▶ [Stored items]
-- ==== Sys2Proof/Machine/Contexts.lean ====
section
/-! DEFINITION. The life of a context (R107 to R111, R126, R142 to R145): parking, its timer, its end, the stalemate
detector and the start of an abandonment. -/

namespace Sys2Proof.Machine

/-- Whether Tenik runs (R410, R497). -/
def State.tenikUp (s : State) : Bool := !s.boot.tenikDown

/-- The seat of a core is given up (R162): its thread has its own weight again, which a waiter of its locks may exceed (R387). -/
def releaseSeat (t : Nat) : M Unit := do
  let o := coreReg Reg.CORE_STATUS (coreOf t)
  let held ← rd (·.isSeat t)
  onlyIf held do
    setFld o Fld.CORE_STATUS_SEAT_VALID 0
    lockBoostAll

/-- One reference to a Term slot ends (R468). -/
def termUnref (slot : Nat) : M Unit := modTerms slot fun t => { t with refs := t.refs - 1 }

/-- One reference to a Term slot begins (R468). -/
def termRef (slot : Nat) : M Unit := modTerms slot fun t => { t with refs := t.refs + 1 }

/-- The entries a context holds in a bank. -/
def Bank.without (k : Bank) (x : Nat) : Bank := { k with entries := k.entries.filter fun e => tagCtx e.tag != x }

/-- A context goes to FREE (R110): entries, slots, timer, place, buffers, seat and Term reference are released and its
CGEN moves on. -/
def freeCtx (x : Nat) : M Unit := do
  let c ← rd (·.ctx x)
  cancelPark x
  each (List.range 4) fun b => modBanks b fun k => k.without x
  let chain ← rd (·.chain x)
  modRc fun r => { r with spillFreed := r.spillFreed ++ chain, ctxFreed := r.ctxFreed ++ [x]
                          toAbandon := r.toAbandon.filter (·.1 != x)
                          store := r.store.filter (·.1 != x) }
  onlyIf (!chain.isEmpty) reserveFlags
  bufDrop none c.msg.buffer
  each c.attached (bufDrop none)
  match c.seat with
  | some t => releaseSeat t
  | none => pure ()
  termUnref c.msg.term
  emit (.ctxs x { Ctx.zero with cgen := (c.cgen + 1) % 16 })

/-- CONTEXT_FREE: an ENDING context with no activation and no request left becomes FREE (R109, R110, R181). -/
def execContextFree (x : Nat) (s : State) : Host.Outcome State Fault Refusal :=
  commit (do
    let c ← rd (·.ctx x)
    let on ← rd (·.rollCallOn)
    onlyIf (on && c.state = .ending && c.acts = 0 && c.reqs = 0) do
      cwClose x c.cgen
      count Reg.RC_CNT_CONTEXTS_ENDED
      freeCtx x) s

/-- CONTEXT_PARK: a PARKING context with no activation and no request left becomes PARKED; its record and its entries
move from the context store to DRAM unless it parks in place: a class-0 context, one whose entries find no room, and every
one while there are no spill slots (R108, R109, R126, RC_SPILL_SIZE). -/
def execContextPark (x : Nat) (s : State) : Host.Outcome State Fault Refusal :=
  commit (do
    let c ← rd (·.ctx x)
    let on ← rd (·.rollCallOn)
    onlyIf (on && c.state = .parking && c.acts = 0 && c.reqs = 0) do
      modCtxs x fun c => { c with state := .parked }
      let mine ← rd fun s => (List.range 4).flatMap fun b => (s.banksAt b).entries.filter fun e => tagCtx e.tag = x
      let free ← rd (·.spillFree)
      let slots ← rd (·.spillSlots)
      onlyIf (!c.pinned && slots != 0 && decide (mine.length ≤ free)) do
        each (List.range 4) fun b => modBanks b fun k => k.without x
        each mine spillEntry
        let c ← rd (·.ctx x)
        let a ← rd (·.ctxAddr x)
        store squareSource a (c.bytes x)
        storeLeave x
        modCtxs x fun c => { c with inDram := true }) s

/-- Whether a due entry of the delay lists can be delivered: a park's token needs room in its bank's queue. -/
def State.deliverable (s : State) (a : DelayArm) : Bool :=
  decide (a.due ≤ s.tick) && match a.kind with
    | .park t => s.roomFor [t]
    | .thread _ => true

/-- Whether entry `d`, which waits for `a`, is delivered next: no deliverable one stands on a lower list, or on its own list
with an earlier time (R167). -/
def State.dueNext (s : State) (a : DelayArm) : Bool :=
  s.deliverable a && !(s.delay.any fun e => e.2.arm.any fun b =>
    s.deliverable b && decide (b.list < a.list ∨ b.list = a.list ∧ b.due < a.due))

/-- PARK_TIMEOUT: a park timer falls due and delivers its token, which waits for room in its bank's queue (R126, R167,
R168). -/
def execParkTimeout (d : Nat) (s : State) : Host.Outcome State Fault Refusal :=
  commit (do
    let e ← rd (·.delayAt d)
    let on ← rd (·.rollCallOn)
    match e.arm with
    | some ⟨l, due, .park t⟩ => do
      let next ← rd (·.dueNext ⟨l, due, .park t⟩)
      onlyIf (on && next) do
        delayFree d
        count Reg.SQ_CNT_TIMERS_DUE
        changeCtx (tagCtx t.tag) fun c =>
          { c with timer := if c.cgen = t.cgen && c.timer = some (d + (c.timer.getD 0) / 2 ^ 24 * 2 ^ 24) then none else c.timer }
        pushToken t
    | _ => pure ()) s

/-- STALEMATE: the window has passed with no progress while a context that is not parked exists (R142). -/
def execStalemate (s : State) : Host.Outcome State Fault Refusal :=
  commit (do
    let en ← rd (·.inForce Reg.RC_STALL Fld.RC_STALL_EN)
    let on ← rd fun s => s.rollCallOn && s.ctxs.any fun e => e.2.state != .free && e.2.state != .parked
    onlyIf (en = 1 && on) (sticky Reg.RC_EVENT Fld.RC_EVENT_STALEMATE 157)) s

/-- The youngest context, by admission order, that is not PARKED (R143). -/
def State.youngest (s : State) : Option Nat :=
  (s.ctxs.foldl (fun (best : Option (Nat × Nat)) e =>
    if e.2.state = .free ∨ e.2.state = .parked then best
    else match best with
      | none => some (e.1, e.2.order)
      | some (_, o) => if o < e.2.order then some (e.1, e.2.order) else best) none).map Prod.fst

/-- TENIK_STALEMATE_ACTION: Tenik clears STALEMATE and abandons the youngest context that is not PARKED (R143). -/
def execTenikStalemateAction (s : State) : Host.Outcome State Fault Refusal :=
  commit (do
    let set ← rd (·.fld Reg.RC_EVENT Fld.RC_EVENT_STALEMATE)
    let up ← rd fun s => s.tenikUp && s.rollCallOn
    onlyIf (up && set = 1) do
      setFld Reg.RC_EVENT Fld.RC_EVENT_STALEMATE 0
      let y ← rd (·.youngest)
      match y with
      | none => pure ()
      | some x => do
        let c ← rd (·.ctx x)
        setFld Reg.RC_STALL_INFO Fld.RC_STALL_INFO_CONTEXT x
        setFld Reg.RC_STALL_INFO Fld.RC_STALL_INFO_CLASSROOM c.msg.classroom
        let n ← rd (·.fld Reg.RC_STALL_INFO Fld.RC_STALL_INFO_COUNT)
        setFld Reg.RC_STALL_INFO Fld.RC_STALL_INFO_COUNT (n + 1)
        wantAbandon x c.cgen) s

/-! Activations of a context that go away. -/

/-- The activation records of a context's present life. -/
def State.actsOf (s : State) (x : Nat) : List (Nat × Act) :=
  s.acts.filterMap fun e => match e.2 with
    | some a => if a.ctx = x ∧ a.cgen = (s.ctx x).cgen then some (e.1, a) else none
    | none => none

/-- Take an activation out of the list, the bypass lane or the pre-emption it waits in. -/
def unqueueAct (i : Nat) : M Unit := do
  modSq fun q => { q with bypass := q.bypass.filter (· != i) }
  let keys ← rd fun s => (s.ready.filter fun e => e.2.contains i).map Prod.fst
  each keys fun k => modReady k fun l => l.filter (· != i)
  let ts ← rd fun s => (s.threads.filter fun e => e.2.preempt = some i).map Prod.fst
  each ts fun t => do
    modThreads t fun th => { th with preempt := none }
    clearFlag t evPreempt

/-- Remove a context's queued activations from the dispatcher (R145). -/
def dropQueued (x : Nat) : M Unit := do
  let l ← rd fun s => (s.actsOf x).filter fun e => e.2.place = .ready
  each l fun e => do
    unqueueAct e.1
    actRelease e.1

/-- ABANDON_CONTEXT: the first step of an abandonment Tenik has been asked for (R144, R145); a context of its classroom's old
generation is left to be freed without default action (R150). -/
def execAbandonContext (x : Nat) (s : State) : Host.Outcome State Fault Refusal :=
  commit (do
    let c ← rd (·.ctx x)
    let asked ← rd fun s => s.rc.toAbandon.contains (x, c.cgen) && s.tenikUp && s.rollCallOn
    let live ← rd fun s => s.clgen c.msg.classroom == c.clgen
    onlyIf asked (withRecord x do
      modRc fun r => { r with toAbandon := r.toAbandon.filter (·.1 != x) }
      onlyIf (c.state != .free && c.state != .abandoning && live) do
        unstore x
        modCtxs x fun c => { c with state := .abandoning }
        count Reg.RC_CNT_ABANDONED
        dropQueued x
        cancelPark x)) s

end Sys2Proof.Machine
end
* * *
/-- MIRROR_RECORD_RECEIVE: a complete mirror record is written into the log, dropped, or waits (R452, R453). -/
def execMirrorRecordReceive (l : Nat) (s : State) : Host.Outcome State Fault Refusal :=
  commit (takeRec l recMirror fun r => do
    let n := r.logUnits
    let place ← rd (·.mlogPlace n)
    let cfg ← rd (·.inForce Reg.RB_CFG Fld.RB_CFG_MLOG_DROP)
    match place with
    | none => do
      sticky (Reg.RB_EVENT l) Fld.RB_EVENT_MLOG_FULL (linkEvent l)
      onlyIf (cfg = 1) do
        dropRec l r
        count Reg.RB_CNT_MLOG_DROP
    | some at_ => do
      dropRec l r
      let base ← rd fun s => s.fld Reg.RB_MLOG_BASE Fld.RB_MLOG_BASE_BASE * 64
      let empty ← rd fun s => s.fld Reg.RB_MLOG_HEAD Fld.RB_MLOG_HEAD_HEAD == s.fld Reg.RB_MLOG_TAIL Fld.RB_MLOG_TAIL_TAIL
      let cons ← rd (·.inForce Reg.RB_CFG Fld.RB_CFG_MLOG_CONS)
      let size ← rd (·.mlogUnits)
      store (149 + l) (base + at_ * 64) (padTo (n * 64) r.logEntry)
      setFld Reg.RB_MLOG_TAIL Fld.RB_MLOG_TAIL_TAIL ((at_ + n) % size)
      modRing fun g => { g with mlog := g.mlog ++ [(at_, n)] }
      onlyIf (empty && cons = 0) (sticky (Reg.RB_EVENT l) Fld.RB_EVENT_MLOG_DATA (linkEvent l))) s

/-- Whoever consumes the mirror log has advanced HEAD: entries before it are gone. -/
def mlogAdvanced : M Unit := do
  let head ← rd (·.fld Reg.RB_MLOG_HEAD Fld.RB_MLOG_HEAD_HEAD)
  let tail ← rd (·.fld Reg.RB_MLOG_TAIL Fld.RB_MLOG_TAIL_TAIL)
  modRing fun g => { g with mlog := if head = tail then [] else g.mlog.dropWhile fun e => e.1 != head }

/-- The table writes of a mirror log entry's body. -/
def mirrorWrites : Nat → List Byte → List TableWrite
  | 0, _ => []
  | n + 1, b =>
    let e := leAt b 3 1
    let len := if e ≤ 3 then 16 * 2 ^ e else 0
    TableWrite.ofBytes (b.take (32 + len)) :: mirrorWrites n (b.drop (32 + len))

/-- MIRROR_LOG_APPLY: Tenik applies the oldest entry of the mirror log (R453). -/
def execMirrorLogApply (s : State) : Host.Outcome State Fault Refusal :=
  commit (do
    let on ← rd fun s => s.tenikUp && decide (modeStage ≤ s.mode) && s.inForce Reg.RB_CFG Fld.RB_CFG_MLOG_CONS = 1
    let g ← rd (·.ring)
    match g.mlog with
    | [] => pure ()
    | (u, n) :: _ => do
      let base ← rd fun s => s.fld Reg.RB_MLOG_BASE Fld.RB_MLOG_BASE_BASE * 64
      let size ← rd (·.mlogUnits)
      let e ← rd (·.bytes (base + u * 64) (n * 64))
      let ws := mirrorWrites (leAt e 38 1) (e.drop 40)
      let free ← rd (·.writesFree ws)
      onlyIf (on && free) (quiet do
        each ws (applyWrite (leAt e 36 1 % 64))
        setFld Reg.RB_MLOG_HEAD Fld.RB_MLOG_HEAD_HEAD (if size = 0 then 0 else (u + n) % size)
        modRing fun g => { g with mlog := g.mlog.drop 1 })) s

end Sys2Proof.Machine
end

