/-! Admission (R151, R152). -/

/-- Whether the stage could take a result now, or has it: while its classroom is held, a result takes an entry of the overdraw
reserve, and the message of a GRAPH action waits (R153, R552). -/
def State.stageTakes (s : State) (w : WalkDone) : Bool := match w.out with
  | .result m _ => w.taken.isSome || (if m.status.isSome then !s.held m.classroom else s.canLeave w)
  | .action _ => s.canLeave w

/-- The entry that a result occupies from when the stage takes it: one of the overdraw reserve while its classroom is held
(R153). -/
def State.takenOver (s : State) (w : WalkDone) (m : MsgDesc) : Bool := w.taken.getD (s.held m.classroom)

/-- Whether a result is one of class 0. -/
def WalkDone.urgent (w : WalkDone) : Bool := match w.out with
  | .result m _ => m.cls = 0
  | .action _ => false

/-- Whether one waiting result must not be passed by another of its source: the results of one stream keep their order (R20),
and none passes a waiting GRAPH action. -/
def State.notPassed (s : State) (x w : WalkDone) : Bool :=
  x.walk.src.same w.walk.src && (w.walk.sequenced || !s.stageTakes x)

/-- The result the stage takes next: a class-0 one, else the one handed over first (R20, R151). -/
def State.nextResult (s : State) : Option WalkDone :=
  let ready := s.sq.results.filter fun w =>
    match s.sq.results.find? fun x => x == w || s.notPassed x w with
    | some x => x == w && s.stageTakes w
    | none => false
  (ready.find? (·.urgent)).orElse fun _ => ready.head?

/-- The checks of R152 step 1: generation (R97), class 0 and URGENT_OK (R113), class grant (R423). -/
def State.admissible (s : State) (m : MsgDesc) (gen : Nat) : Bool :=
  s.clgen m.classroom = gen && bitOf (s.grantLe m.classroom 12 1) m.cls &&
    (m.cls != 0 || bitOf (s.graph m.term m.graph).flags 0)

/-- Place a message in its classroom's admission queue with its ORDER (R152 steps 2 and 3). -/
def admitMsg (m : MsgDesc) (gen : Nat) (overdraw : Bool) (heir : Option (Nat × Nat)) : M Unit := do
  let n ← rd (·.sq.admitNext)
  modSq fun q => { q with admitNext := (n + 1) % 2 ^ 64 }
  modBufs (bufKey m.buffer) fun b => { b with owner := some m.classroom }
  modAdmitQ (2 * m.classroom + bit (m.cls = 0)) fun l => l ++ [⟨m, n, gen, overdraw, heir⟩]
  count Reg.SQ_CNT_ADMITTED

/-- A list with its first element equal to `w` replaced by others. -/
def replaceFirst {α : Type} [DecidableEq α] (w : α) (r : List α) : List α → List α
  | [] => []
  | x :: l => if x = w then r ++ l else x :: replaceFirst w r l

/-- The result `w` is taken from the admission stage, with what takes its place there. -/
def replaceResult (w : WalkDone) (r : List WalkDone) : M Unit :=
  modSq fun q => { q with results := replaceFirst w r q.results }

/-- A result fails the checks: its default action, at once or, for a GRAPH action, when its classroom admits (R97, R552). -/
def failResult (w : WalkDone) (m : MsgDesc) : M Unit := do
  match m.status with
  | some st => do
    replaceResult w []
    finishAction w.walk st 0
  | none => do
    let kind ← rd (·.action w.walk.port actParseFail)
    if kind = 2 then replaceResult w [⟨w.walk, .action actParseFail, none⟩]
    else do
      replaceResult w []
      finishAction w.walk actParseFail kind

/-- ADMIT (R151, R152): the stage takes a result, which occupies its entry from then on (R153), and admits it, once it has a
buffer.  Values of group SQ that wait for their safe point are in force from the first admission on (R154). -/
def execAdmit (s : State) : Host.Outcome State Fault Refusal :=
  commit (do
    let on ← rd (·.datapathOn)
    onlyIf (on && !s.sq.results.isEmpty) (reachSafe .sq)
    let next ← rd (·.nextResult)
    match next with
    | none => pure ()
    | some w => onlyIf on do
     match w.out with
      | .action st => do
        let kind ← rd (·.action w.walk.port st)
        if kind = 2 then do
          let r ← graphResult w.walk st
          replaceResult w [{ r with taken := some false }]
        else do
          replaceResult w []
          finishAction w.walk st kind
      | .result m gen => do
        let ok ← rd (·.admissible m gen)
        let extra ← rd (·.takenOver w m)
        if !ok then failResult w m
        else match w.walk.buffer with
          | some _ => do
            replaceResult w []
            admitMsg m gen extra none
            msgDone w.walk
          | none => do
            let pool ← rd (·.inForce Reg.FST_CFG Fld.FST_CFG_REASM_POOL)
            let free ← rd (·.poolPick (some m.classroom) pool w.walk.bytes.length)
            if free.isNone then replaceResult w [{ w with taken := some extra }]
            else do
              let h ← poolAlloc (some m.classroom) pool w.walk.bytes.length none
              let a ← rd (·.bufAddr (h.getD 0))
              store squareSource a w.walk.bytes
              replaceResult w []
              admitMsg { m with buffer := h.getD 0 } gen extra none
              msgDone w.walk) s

▶ [Description of the task]
Transcribe the lines above between the line holding "def State.takenOver (s" and the line holding "q with results", inclusive, exactly as they stand and with nothing added.

▶ [Completed exercise]
def State.takenOver (s : State) (w : WalkDone) (m : MsgDesc) : Bool := w.taken.getD (s.held m.classroom)

/-- Whether a result is one of class 0. -/
def WalkDone.urgent (w : WalkDone) : Bool := match w.out with
  | .result m _ => m.cls = 0
  | .action _ => false

/-- Whether one waiting result must not be passed by another of its source: the results of one stream keep their order (R20),
and none passes a waiting GRAPH action. -/
def State.notPassed (s : State) (x w : WalkDone) : Bool :=
  x.walk.src.same w.walk.src && (w.walk.sequenced || !s.stageTakes x)

/-- The result the stage takes next: a class-0 one, else the one handed over first (R20, R151). -/
def State.nextResult (s : State) : Option WalkDone :=
  let ready := s.sq.results.filter fun w =>
    match s.sq.results.find? fun x => x == w || s.notPassed x w with
    | some x => x == w && s.stageTakes w
    | none => false
  (ready.find? (·.urgent)).orElse fun _ => ready.head?

/-- The checks of R152 step 1: generation (R97), class 0 and URGENT_OK (R113), class grant (R423). -/
def State.admissible (s : State) (m : MsgDesc) (gen : Nat) : Bool :=
  s.clgen m.classroom = gen && bitOf (s.grantLe m.classroom 12 1) m.cls &&
    (m.cls != 0 || bitOf (s.graph m.term m.graph).flags 0)

/-- Place a message in its classroom's admission queue with its ORDER (R152 steps 2 and 3). -/
def admitMsg (m : MsgDesc) (gen : Nat) (overdraw : Bool) (heir : Option (Nat × Nat)) : M Unit := do
  let n ← rd (·.sq.admitNext)
  modSq fun q => { q with admitNext := (n + 1) % 2 ^ 64 }
  modBufs (bufKey m.buffer) fun b => { b with owner := some m.classroom }
  modAdmitQ (2 * m.classroom + bit (m.cls = 0)) fun l => l ++ [⟨m, n, gen, overdraw, heir⟩]
  count Reg.SQ_CNT_ADMITTED

/-- A list with its first element equal to `w` replaced by others. -/
def replaceFirst {α : Type} [DecidableEq α] (w : α) (r : List α) : List α → List α
  | [] => []
  | x :: l => if x = w then r ++ l else x :: replaceFirst w r l

/-- The result `w` is taken from the admission stage, with what takes its place there. -/
def replaceResult (w : WalkDone) (r : List WalkDone) : M Unit :=
  modSq fun q => { q with results := replaceFirst w r q.results }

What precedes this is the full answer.